**PROBLEM TO SOLVE:** What appears from the first line of the data below through the line containing "match op.check (op.addr L) with", both included, should be copied exactly, and nothing else.

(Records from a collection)

/-- A per-lane memory instruction (R132, R139, R326, R365): MAL, then PROT, then the MAL of a wide window access, before any lane
is performed; lanes that
translate are performed, a miss outside DEMAND is PF with the unfinished lanes, and one inside parks the split. -/
def issueAccess (k : Issue) (op : MemOp) (s : State) : State :=
  let m := k.real
  let c (L : Nat) : LaneCheck := op.check (op.addr L)
  let mal := lanesWith m c (fun r => r == .mal)
  let prot := lanesWith m c (fun r => r == .prot)
  let wide := lanesWith m c (fun r => r == .width)
  let pf := lanesWith m c (fun r => r == .pf)
  let rep := lanesWith m c (fun r => r == .replay)
  let run := m &&& ~~~(pf ||| rep)
  if m = 0 then advance k (zeroHelpers k op.zero s)
  else if mal ≠ 0 then trapAt k .mal (lowestAddr mal op.addr) mal (dropParked k s)
  else if prot ≠ 0 then trapAt k .prot (lowestAddr prot op.addr) prot (dropParked k s)
  else if wide ≠ 0 then trapAt k .mal (lowestAddr wide op.addr) wide (dropParked k s)
  else
  let s := zeroHelpers k op.zero s
  if pf ≠ 0 then
    let s := if run = 0 then s else enterAccess k op run 0 s
    takeTrap k.gi k.si .pf (lowestAddr (pf ||| rep) op.addr) (pf ||| rep) (pf ||| rep) (dropParked k s)
  else if rep ≠ 0 then
    (enterAccess k op run rep s).modSplit k.gi k.si (fun p =>
      { p with pend := rep, wait := .replay (lowestAddr rep op.addr), age := 0, reserved := false })
  else afterIssue k op (enterAccess k op run 0 s)

/-- A per-split memory instruction: one access for the split, standing in the program order of every lane of E (R50,
R147, R330). -/
def issueOnce (k : Issue) (op : MemOp) (s : State) : State :=
  let L := ((lanesOf k.real).head?).getD 0
  if k.real = 0 then advance k s
  else
    match op.check (op.addr L) with
    | .mal | .width => trapAt k .mal (op.addr L) k.e (dropParked k s)
    | .prot => trapAt k .prot (op.addr L) k.e (dropParked k s)
    | .pf => takeTrap k.gi k.si .pf (op.addr L) k.real k.real (dropParked k s)
    | .replay =>
      (enterAccess k op 0 (laneBit L) s).modSplit k.gi k.si (fun p =>
        { p with pend := k.e, wait := .replay (op.addr L), age := 0, reserved := false })
    | .ok _ _ => afterIssue k op (enterAccess k op (laneBit L) 0 s)

/-- A scratchpad instruction of the issuing group uses the lines that a faulted operation left unwritten (R187). -/
def issueScratch (k : Issue) (op : MemOp) (s : State) : State :=
  deliverOr k (fun f => (lanesOf k.real).any (fun L => f.lines.contains ((op.addr L).toNat / 128)))
    (issueAccess k op) s

/-- A per-lane access to memory or to a window page, which may reach such a tile or line (R187). -/
def issueVirtual (k : Issue) (op : MemOp) (s : State) : State :=
  deliverOr k (usesUnfinished s k op (lanesOf k.real)) (issueAccess k op) s

/-- The same of the one access of a split, at its lowest lane (R187, R330). -/
def issueVirtualOnce (k : Issue) (op : MemOp) (s : State) : State :=
  deliverOr k (usesUnfinished s k op ((lanesOf k.real).take 1)) (issueOnce k op) s

end Sys2Proof.Machine
end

**WRITTEN ANSWER:**
/-- A per-lane memory instruction (R132, R139, R326, R365): MAL, then PROT, then the MAL of a wide window access, before any lane
is performed; lanes that
translate are performed, a miss outside DEMAND is PF with the unfinished lanes, and one inside parks the split. -/
def issueAccess (k : Issue) (op : MemOp) (s : State) : State :=
  let m := k.real
  let c (L : Nat) : LaneCheck := op.check (op.addr L)
  let mal := lanesWith m c (fun r => r == .mal)
  let prot := lanesWith m c (fun r => r == .prot)
  let wide := lanesWith m c (fun r => r == .width)
  let pf := lanesWith m c (fun r => r == .pf)
  let rep := lanesWith m c (fun r => r == .replay)
  let run := m &&& ~~~(pf ||| rep)
  if m = 0 then advance k (zeroHelpers k op.zero s)
  else if mal ≠ 0 then trapAt k .mal (lowestAddr mal op.addr) mal (dropParked k s)
  else if prot ≠ 0 then trapAt k .prot (lowestAddr prot op.addr) prot (dropParked k s)
  else if wide ≠ 0 then trapAt k .mal (lowestAddr wide op.addr) wide (dropParked k s)
  else
  let s := zeroHelpers k op.zero s
  if pf ≠ 0 then
    let s := if run = 0 then s else enterAccess k op run 0 s
    takeTrap k.gi k.si .pf (lowestAddr (pf ||| rep) op.addr) (pf ||| rep) (pf ||| rep) (dropParked k s)
  else if rep ≠ 0 then
    (enterAccess k op run rep s).modSplit k.gi k.si (fun p =>
      { p with pend := rep, wait := .replay (lowestAddr rep op.addr), age := 0, reserved := false })
  else afterIssue k op (enterAccess k op run 0 s)

/-- A per-split memory instruction: one access for the split, standing in the program order of every lane of E (R50,
R147, R330). -/
def issueOnce (k : Issue) (op : MemOp) (s : State) : State :=
  let L := ((lanesOf k.real).head?).getD 0
  if k.real = 0 then advance k s
  else
    match op.check (op.addr L) with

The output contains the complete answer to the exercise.